During the princely period, Jagirdars of this town made entrance gates on all the routes of entry into the town and put doors in them. Got reservoirs and wells constructed in all four parts of the city.

== Early Administration ==
Before independence, administration was in the hands of Akherajots, the feudal lords of Tinwari. They built many temples, fortified walls, cenotaphs, baolis, etc.

After independence, the development of this historical city started again.
In 1949, due to the tireless efforts of social worker Ratanlal Joshi, rail lines were laid here and trains started running.

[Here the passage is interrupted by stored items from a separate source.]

-- ==== Sys2Proof/Machine/State.lean ====
section
/-! DEFINITION. The state of the whole device as plain data, the two reasons a step can stop, and the state right
after reset (spec/01 to spec/14; INVENTORY.md names the rule of every field).  Sparse tables are lists of pairs of a key
and a value in rising order of keys, with no entry equal to the table's default. -/

namespace Sys2Proof.Machine

/-- Why the machine stops. -/
inductive Fault where
  /-- A host or board action names a die, queue, core or port that the device does not have (R13, R315, R381): raised by
  the device events.  Safe: no such action exists. -/
  | noSuchUnit
deriving DecidableEq, Repr

/-- Why an instruction has no meaning. -/
inductive Refusal where
  /-- The instruction is not modelled yet: raised by an arm of `exec` only.  Safe: nothing is claimed of it. -/
  | notModelled (mnemonic : String)
deriving DecidableEq, Repr

/-- A sparse table. -/
abbrev Tab (α : Type) := List (Nat × α)

/-- What tail elements of a destination receive (R102, R124). -/
inductive Tail where
  | undisturbed | agnostic | dead
deriving DecidableEq, Repr

/-- VTYPE (R102).  `grp` codes a group of `2 ^ grp` names; `mz` is zeroing mask policy. -/
structure Vtype where
  mew : Ew
  sew : Ew
  grp : Fin 4
  tp : Tail
  mz : Bool
  cls : Cls
deriving DecidableEq, Repr

/-- A fault as the fault registers hold it (R108, R362). -/
structure FaultInfo where
  code : BitVec 8
  vec : Bool
  va : BitVec 56
  pc : Word
  info : Word
deriving DecidableEq, Repr

/-- The fault registers (R108). -/
structure FaultRegs where
  c : BitVec 9
  a : BitVec 56
  pc : BitVec 56
  e : Word
deriving DecidableEq, Repr

/-- An entry of the vector instruction queue with every value captured at enqueue (R36, R52, R72, R105, R162). -/
structure VEntry where
  i : Instr
  word : BitVec 32
  pc : Word
  /-- Absolute register numbers of D, A and B (R52). -/
  d : Nat
  a : Nat
  b : Nat
  /-- The values of x[D], x[A] and x[B] at enqueue, for the fields that name scalar registers. -/
  xd : Word
  xa : Word
  xb : Word
  vl : Nat
  vt : Vtype
  frm : Nat
  rot : BitVec 6
  vscope : Nat
  mvl : Nat
  tsm : Nat
  tsn : Nat
  tsk : Nat
  vidx : Word
  /-- Whether the entry was enqueued in a strip-loop body, for the position of an apply (R309). -/
  inLoop : Bool
  /-- Loop serial and strip number in a P = 1 body (R148). -/
  strip : Option (Nat × Nat)
  /-- The sequence number of an LO store that has started (R349). -/
  seq : Option (BitVec 32)
  /-- Whether an `mexit` entry was cancelled by a later `mmode` (R160). -/
  cancelled : Bool
  /-- Elements that the entry has performed as a chained consumer of the entry before it (R44, R46). -/
  ahead : Nat
deriving DecidableEq, Repr

/-- The vector names, the name map, the tags and the predicates of a VLC (R118, R127, R128). -/
structure VFile where
  v : Vector (BitVec 2048) 256
  dead : BitVec 256
  tag : Vector (BitVec 6) 256
  p : Vector (BitVec 4096) 16
  /-- The model's own note of the names and predicates written since the strip began (R149). -/
  wrote : BitVec 256
  wroteP : BitVec 16
deriving DecidableEq, Repr

/-- A name written by an ended strip, with the strip's number, its value and the poisoned words of its row (R149, R153). -/
structure StripWrite where
  strip : Nat
  name : Nat
  poison : List Nat
  row : BitVec 2048
  dead : Bool
  tag : BitVec 6
deriving DecidableEq, Repr

/-- A strip in flight: its number, its private register file and poisoned words, and the element at which its issued entry
has stopped (R148, R149, R152). -/
structure Strip where
  k : Nat
  vf : VFile
  poison : List (Nat × Nat)
  at_ : Option (BitVec 13)
deriving DecidableEq, Repr

/-- A predicate written by an ended strip, with the strip's number (R149). -/
structure StripPred where
  strip : Nat
  name : Nat
  bits : BitVec 4096
deriving DecidableEq, Repr

/-- The strips of a P = 1 loop: those in flight in ascending order, and what the ended strips leave.  The register file of the
VLC holds the values at the loop instruction (R149).  A VSTART that software has written, and that no strip has taken, stands apart
(R103). -/
structure Fan where
  serial : Nat
  strips : List Strip
  left : List StripWrite
  leftP : List StripPred
  loose : BitVec 13
deriving DecidableEq, Repr

/-- A hardware strip loop (R146). -/
structure Loop where
  start : Word
  len : Nat
  p : Bool
  balanced : Bool
  strip : Nat
  /-- The length handed out to this strip (R147). -/
  handed : Nat
  serial : Nat
deriving DecidableEq, Repr

/-- An access plan: header (R297), entries (target, first position, size) and positions in order (R298), and the granule
of the gang region where its body starts (R296). -/
structure Plan where
  oobn : Nat
  wseed : Nat
  blen : Nat
  baddr : BitVec 56
  bound : Nat
  waves : Nat
  count : Nat
  iw : Nat
  ls : Bool
  inverse : Bool
  /-- 1 unbound, 2 bound, 3 stale. -/
  st : Nat
  entries : List (Nat × Nat × Nat)
  positions : List Nat
  granule : Nat
deriving DecidableEq, Repr

/-- An architectural wait (R17, R20). -/
inductive Wait where
  | counter (pa : Nat) (thr : Word) (sc : Scope)
  | progress (pa : Nat) (thr : Word) (sc : Scope)
  | barrier (id : Nat)
deriving DecidableEq, Repr

/-- The wait of the vector half: an element of an entry waits for full-empty granules (R192). -/
inductive VWait where
  | no
  /-- The entry at an index of the queue waits for granules. -/
  | waits (k : Nat) (gs : List Nat)
  /-- The granules are full; the wait completes at WAIT_WAKE. -/
  | served (k : Nat)
deriving DecidableEq, Repr

/-- What a VLC is doing (R17, R20, R31, R370). -/
inductive VStatus where
  /-- No VLC is placed here. -/
  | absent
  | running
  | waiting (w : Wait)
  /-- The satisfying event has reached the core; the wait completes at WAIT_WAKE. -/
  | satisfied (w : Wait)
  /-- Faulted to the host; the gang is halting or halted (R378). -/
  | suspended
  /-- Stopped at an instruction boundary by a halt. -/
  | halted
  /-- Stopped by the debug page (R396). -/
  | debug
  | retired
deriving DecidableEq, Repr

/-- What the vector half does in a turn (R19, R31, R44, R148; assumption 8, DESIGN CHOICE). -/
inductive VMove where
  /-- It lets the scalar half go first. -/
  | hold
  /-- It runs one of the entries that may run, counted from the oldest: whole, or for so many elements, rows or entries. -/
  | run (which : Nat) (steps : Option Nat)
  /-- It runs the head for so many elements, and the entry behind it chains up to the same element. -/
  | chain (steps : Nat)
deriving DecidableEq, Repr

/-- The run of an entry of the vector queue: the elements, rows or entries that it may still do, where its turn is cut short, and the
sequence number that it has taken (R31, R349). -/
structure Running where
  left : Option Nat
  seq : Option (BitVec 32)
deriving DecidableEq, Repr

/-- A vector loop context (R15, R18). -/
structure Vlc where
  core : Nat
  slot : Nat
  gang : Nat
  member : Nat
  status : VStatus
  pc : Word
  x : Vector Word 256
  vf : VFile
  poison : List (Nat × Nat)
  vl : Nat
  vt : Vtype
  vstart : BitVec 13
  vidx : Word
  vrem : Word
  vscope : BitVec 3
  mvl : Nat
  tsm : Nat
  tsn : Nat
  tsk : Nat
  /-- 0, 32, 64, 96 or 128 as a multiple of 32 (R52). -/
  wins : Fin 5
  /-- 0, 64 or 128 as a multiple of 64. -/
  winv : Fin 3
  fflags : BitVec 7
  frm : BitVec 3
  rot : BitVec 6
  pseq : BitVec 32
  faultRegs : FaultRegs
  handlerPc : BitVec 54
  handlerEn : Bool
  inHandler : Bool
  dvec : Bool
  dcode : BitVec 8
  rpc : Word
  vq : List VEntry
  loop : Option Loop
  loopSerial : Nat
  fan : Option Fan
  plans : Tab Plan
  /-- A wait that was queued because its condition was false counts as progress when it completes (R358). -/
  queuedWait : Bool
  /-- The wait of the vector half. -/
  vwait : VWait
  /-- A fault met while the gang was halting, delivered when the VLC resumes (R32, R182). -/
  pendFault : Option FaultInfo
  /-- The entry that runs, within a step. -/
  run : Option Running
  /-- A barrier at which the VLC was halted while it waited there, and whether it has completed since (R32, R333). -/
  barrier : Option (Nat × Bool)
  yielded : Bool
  /-- The debug page asked for one instruction (R396). -/
  stepping : Bool
  /-- The model's schedule of the vector half (assumption 8, DESIGN CHOICE). -/
  sched : List VMove
deriving DecidableEq, Repr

After this development gained momentum during the tenure of young Sarpanch Premchand Khatri and later Sarpanches recognized Tinwari as a developed town.
At the time of the first woman sarpanch of the village, Mrs. Kaushalya Devi Sankhla, the main road was extended from Mathania Square to Osian Square and given a grand and attractive look. Beautification was done with road lights by making dividers in the middle of the road. During the time of Padmaram Meghwal, commendable work was done in the interest of the village by removing illegal encroachments in the village.

== Religious and tourist attractions ==
A Jain temple located in the center of the city, which was built around 165 AD, was excavated. An idol of Vasupujya is installed in this temple. There is also another Jain temple outside the city; The ancient sculptures installed here and the skillful workmanship done on the stones are the heritage of archaeology. Dada Bhagwan Sanskar Kendra, a grand religious and tourist center located on Balasar Road, outside the town, holds a special place in the whole of Rajasthan due to its specialties. This center is spread over an area of about 200 bighas. Geeta Dham, an international center of spirituality, was established in 1992 by Swami Harihar Maharaj. This land was donated by Bhamashah Seth Chunnilal Baheti of Tinwari for the temple. Devotees keep coming and going throughout the year in the grand Krishna Sarovar Temple, Mahadev Temple, and Hanuman Temple built here. Devotees from not only the country but also from abroad come here for the Phag festival and spiritual ceremony organized on the occasion of Holi in the month of Phalgun.